# PROBLEM TO WORK ON
Repeat exactly, and only, the lines below starting at the line that contains "The queue is" and ending at the line that contains "(c : Instr)", inclusive of both.

# INFORMATION SHOWN
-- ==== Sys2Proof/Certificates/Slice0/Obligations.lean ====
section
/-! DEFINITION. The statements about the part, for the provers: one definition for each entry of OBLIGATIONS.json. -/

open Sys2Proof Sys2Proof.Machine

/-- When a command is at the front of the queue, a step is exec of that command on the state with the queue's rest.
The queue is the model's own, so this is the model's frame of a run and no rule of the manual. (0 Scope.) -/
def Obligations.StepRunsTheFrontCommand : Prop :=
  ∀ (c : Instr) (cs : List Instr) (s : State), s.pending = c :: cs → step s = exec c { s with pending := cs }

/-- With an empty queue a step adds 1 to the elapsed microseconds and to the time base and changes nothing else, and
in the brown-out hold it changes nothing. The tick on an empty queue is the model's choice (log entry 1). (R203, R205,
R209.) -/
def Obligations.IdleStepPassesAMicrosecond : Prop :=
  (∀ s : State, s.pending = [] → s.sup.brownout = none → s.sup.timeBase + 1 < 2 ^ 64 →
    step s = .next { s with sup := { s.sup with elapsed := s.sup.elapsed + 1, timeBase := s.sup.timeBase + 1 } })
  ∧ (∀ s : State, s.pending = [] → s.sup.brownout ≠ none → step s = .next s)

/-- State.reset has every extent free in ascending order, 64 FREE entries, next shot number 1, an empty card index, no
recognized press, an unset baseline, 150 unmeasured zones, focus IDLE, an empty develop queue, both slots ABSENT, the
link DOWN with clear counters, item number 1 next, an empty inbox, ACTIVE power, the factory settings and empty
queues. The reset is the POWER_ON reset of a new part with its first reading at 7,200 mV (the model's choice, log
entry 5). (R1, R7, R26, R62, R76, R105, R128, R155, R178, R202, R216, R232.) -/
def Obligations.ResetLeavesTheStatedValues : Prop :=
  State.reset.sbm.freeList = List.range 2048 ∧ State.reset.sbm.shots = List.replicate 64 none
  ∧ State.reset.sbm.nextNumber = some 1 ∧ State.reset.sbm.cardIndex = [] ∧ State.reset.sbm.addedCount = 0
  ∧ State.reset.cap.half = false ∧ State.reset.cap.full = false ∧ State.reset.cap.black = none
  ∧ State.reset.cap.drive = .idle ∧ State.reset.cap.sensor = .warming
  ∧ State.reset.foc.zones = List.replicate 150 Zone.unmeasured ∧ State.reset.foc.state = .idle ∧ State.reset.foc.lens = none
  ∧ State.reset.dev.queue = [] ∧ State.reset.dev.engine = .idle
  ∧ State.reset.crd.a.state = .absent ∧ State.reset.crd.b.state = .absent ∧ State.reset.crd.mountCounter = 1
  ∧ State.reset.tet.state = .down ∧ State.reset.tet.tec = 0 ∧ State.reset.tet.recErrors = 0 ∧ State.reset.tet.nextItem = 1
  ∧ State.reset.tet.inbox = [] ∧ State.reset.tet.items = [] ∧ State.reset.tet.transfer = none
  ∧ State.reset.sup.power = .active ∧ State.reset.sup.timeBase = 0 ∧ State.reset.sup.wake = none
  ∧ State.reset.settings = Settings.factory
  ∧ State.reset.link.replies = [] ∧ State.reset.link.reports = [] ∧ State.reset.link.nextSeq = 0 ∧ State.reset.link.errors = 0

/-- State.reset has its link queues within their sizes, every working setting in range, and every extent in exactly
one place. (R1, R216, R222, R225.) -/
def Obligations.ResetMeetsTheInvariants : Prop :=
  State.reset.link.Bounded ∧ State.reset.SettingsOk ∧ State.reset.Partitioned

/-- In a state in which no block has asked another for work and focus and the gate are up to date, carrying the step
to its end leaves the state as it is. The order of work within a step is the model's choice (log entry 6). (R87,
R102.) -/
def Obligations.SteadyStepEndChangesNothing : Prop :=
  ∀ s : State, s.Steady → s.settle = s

# TASK ANSWER
The queue is the model's own, so this is the model's frame of a run and no rule of the manual. (0 Scope.) -/
def Obligations.StepRunsTheFrontCommand : Prop :=
  ∀ (c : Instr) (cs : List Instr) (s : State), s.pending = c :: cs → step s = exec c { s with pending := cs }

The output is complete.